头两天她还去看梁水,坐在看台上看他在冰上肆意奔跑,每到休息间隙,他都会抓紧时间滑过来跟她闲聊几句。
但临近比赛,训练转为封闭式,见不到人了。加上运动员有专门的餐厅,和后勤人员不在一处,更是见不上面。
那天她吃完晚饭经过留言板,见梁水写了一条:“晚上训练。”
她在下边回了句:“加油水砸!”
放下笔,她望着墙壁上两人的字迹,兀自笑起来——没想到在这个年代,两人竟倒退回了最原始的交流方式。像写信一样。
回宿舍,一开门,地上一张漂亮的当地特色的卡片。捡起来翻开看,是梁水的字迹。
“今天有点儿想苏七七。”
苏起捧着卡片,笑着倒在了床上。

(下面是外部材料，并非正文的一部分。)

-- ==== Sys2Proof/Laws/PerInstr.lean ====
section
/-!
SUPPORT. Per instruction: the encoder writes the fixed bits that spec/opcode_table.json gives the row.
-/

namespace Sys2Proof.Laws.FixedBits

open Sys2Proof

/-- The mask and the match of an instruction's row in spec/opcode_table.json. -/
def row : Instr → Nat × Nat
  | .init _ _ => (0xFFFFFFFF, 0x00000000)
  | .reseat _ _ => (0xFFFFFFFF, 0x08000000)
  | .warmup => (0xFFFFFFFF, 0x10000000)
  | .avail => (0xFFFFFFFF, 0x18000000)
  | .rembytes => (0xFFFFFFFF, 0x20000000)
  | .fill _ => (0xFFFFFFC0, 0x28000000)
  | .getu => (0xFFFFFFFF, 0x30000000)
  | .get _ => (0xFFFFFFC0, 0x38000000)
  | .take _ => (0xFFFFFFC0, 0x40000000)
  | .read _ => (0xFFFFFFC0, 0x48000000)
  | .sread _ => (0xFFFFFFC0, 0x50000000)
  | .sget _ => (0xFFFFFFC0, 0x58000000)
  | .pull => (0xFFFFFFFF, 0x60000000)
  | .drop _ => (0xFFFFFFC0, 0x68000000)
  | .align => (0xFFFFFFFF, 0x70000000)
  | .copy _ _ => (0xFFFFFFFF, 0x78000000)
  | .save => (0xFFFFFFFF, 0x80000000)
  | .restore => (0xFFFFFFFF, 0x88000000)
  | .rdreg _ => (0xFFFFFFC0, 0x90000000)
  | .ctx _ _ _ => (0xFF0000C0, 0x98000000)
  | .xform _ _ _ _ => (0xFF0000FF, 0xA0000000)
  | .identity _ _ => (0x00FF00, 0x000000)
  | .omitLast1 _ _ => (0x00FF00, 0x000100)
  | .omitLast2 _ _ => (0x00FF00, 0x000200)
  | .omitLast3 _ _ => (0x00FF00, 0x000300)
  | .omitLast4 _ _ => (0x00FF00, 0x000400)
  | .omitLast5 _ _ => (0x00FF00, 0x000500)
  | .omitLast6 _ _ => (0x00FF00, 0x000600)
  | .omitLast7 _ _ => (0x00FF00, 0x000700)
  | .omitLast8 _ _ => (0x00FF00, 0x000800)
  | .omitLast9 _ _ => (0x00FF00, 0x000900)
  | .uppercaseFirst _ _ => (0x00FF00, 0x000A00)
  | .uppercaseAll _ _ => (0x00FF00, 0x000B00)
  | .omitFirst1 _ _ => (0x00FF00, 0x000C00)
  | .omitFirst2 _ _ => (0x00FF00, 0x000D00)
  | .omitFirst3 _ _ => (0x00FF00, 0x000E00)
  | .omitFirst4 _ _ => (0x00FF00, 0x000F00)
  | .omitFirst5 _ _ => (0x00FF00, 0x001000)
  | .omitFirst6 _ _ => (0x00FF00, 0x001100)
  | .omitFirst7 _ _ => (0x00FF00, 0x001200)
  | .omitFirst8 _ _ => (0x00FF00, 0x001300)
  | .omitFirst9 _ _ => (0x00FF00, 0x001400)

/-- The bits of an instruction's first word. -/
def word : Encoding → Nat
  | .packet p => p.cw.toNat
  | .entry e => e.toNat

/-- The encoding's bits under the row's mask are the row's match. -/
def Statement (i : Instr) : Prop := word (encode i) &&& (row i).1 = (row i).2

theorem ctx_fixed (p1 p2 : Byte) (n : BitVec 6) : (commandWord 0x13 p2 p1 n).toNat &&& 0xFF0000C0 = 0x98000000 := by
  have h : commandWord 0x13 p2 p1 n &&& 0xFF0000C0#32 = 0x98000000#32 := by
    apply BitVec.eq_of_getLsbD_eq
    intro i hi
    unfold commandWord
    simp only [BitVec.getLsbD_and, BitVec.getLsbD_append]
    interval_cases i <;> simp
  simpa using congrArg BitVec.toNat h

theorem xform_fixed (tid len : Byte) : (commandWord 0x14 len tid 0).toNat &&& 0xFF0000FF = 0xA0000000 := by
  have h : commandWord 0x14 len tid 0 &&& 0xFF0000FF#32 = 0xA0000000#32 := by
    apply BitVec.eq_of_getLsbD_eq
    intro i hi
    unfold commandWord
    simp only [BitVec.getLsbD_and, BitVec.getLsbD_append]
    interval_cases i <;> simp
  simpa using congrArg BitVec.toNat h

theorem entry_fixed (p q : Byte) (op : BodyOp) : (entryWord ⟨p, op, q⟩).toNat &&& 0x00FF00 = op.code.toNat * 256 := by
  have h : entryWord ⟨p, op, q⟩ &&& 0x00FF00#24 = op.code.setWidth 24 <<< 8 := by
    apply BitVec.eq_of_getLsbD_eq
    intro i hi
    unfold entryWord
    simp only [BitVec.getLsbD_and, BitVec.getLsbD_append, BitVec.getLsbD_shiftLeft, BitVec.getLsbD_setWidth]
    interval_cases i <;> simp
  have h2 := congrArg BitVec.toNat h
  cases op <;> simpa [BodyOp.code] using h2

theorem init (base len : Operand) : Statement (.init base len) := by
  show (commandWord 0x00 0 0 0).toNat &&& 0xFFFFFFFF = 0x00000000
  decide

theorem reseat (base len : Operand) : Statement (.reseat base len) := by
  show (commandWord 0x01 0 0 0).toNat &&& 0xFFFFFFFF = 0x08000000
  decide

theorem warmup : Statement (.warmup) := rfl

theorem avail : Statement (.avail) := rfl

theorem rembytes : Statement (.rembytes) := rfl

theorem fill (n : BitVec 6) : Statement (.fill n) := by revert n; unfold Statement; decide

theorem getu : Statement (.getu) := rfl

theorem get (n : BitVec 6) : Statement (.get n) := by revert n; unfold Statement; decide

theorem take (n : BitVec 6) : Statement (.take n) := by revert n; unfold Statement; decide

theorem read (n : BitVec 6) : Statement (.read n) := by revert n; unfold Statement; decide

theorem sread (n : BitVec 6) : Statement (.sread n) := by revert n; unfold Statement; decide

theorem sget (n : BitVec 6) : Statement (.sget n) := by revert n; unfold Statement; decide

theorem pull : Statement (.pull) := rfl

theorem drop (n : BitVec 6) : Statement (.drop n) := by revert n; unfold Statement; decide

theorem align : Statement (.align) := rfl

theorem copy (dest cnt : Operand) : Statement (.copy dest cnt) := by
  show (commandWord 0x0F 0 0 0).toNat &&& 0xFFFFFFFF = 0x78000000
  decide

theorem save : Statement (.save) := rfl

theorem restore : Statement (.restore) := rfl

theorem rdreg (n : BitVec 6) : Statement (.rdreg n) := by revert n; unfold Statement; decide

theorem ctx (mode : BitVec 6) (p1 p2 : Byte) : Statement (.ctx mode p1 p2) := ctx_fixed _ _ _

theorem xform (tid len : Byte) (word dest : Operand) : Statement (.xform tid len word dest) := xform_fixed _ _

theorem identity (p q : Byte) : Statement (.identity p q) := entry_fixed p q .identity

theorem omitLast1 (p q : Byte) : Statement (.omitLast1 p q) := entry_fixed p q .omitLast1

theorem omitLast2 (p q : Byte) : Statement (.omitLast2 p q) := entry_fixed p q .omitLast2

theorem omitLast3 (p q : Byte) : Statement (.omitLast3 p q) := entry_fixed p q .omitLast3

theorem omitLast4 (p q : Byte) : Statement (.omitLast4 p q) := entry_fixed p q .omitLast4

theorem omitLast5 (p q : Byte) : Statement (.omitLast5 p q) := entry_fixed p q .omitLast5

theorem omitLast6 (p q : Byte) : Statement (.omitLast6 p q) := entry_fixed p q .omitLast6

theorem omitLast7 (p q : Byte) : Statement (.omitLast7 p q) := entry_fixed p q .omitLast7

theorem omitLast8 (p q : Byte) : Statement (.omitLast8 p q) := entry_fixed p q .omitLast8

theorem omitLast9 (p q : Byte) : Statement (.omitLast9 p q) := entry_fixed p q .omitLast9

theorem uppercaseFirst (p q : Byte) : Statement (.uppercaseFirst p q) := entry_fixed p q .uppercaseFirst

theorem uppercaseAll (p q : Byte) : Statement (.uppercaseAll p q) := entry_fixed p q .uppercaseAll

theorem omitFirst1 (p q : Byte) : Statement (.omitFirst1 p q) := entry_fixed p q .omitFirst1

theorem omitFirst2 (p q : Byte) : Statement (.omitFirst2 p q) := entry_fixed p q .omitFirst2

theorem omitFirst3 (p q : Byte) : Statement (.omitFirst3 p q) := entry_fixed p q .omitFirst3

theorem omitFirst4 (p q : Byte) : Statement (.omitFirst4 p q) := entry_fixed p q .omitFirst4

theorem omitFirst5 (p q : Byte) : Statement (.omitFirst5 p q) := entry_fixed p q .omitFirst5

theorem omitFirst6 (p q : Byte) : Statement (.omitFirst6 p q) := entry_fixed p q .omitFirst6

theorem omitFirst7 (p q : Byte) : Statement (.omitFirst7 p q) := entry_fixed p q .omitFirst7

theorem omitFirst8 (p q : Byte) : Statement (.omitFirst8 p q) := entry_fixed p q .omitFirst8

theorem omitFirst9 (p q : Byte) : Statement (.omitFirst9 p q) := entry_fixed p q .omitFirst9

end Sys2Proof.Laws.FixedBits
end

次日,她也跑去园区的纪念品店里买了卡片,写上:“昨天做梦梦见水砸啦~”
去到他宿舍,他已经去训练了,房门紧锁,她把卡片从门缝塞了进去。
当天傍晚,她又收到一张:“小鬼,怕不是做了奇怪的梦?”
她再回复时,画了个吐舌头的表情,写:“明天比赛要加油哦!”
卡片一张张从门缝塞过,短道速滑的比赛日终于到了。
苏起一大早起来,跟着亲友团去现场助威。所谓亲友团,多半是今天不比赛也不用训练的中国运动员们。现场还有不少当地的留学生和华侨。
苏起抱着国旗,坐在一层看台第三排。来之前梁水说,这次重在参与,如果能保持排位,他都很满意了。要是能进a组决赛,就算胜利。
话这么说,苏起还是有些紧张的。他赛前排位第六,得冲到第四才能入a组决赛。
身边坐的都是运动员,一个女生见她眼生,问她什么项目。
苏起道:“我不是。我……男朋友参赛。”
对方笑起来,“我以为你是花样滑冰的呢。”
苏起当做夸奖,报以微笑。
那女孩是高山滑雪的,很开朗,两人聊了会儿天,倒缓解了紧张。
没一会儿,运动员进场,看台上顿起欢呼声。
第一组预赛全是外国人,清一色金发碧眼的小伙子。各自国家的观众挥舞着国旗校旗,助威呐喊。
上午四组预赛,每组四人,每前两名进半决赛。
头三组都是外国人,苏起还算淡定,但淘汰赛的紧张气氛还是覆盖了整个场馆。馆内各个看台的呼声此起彼伏。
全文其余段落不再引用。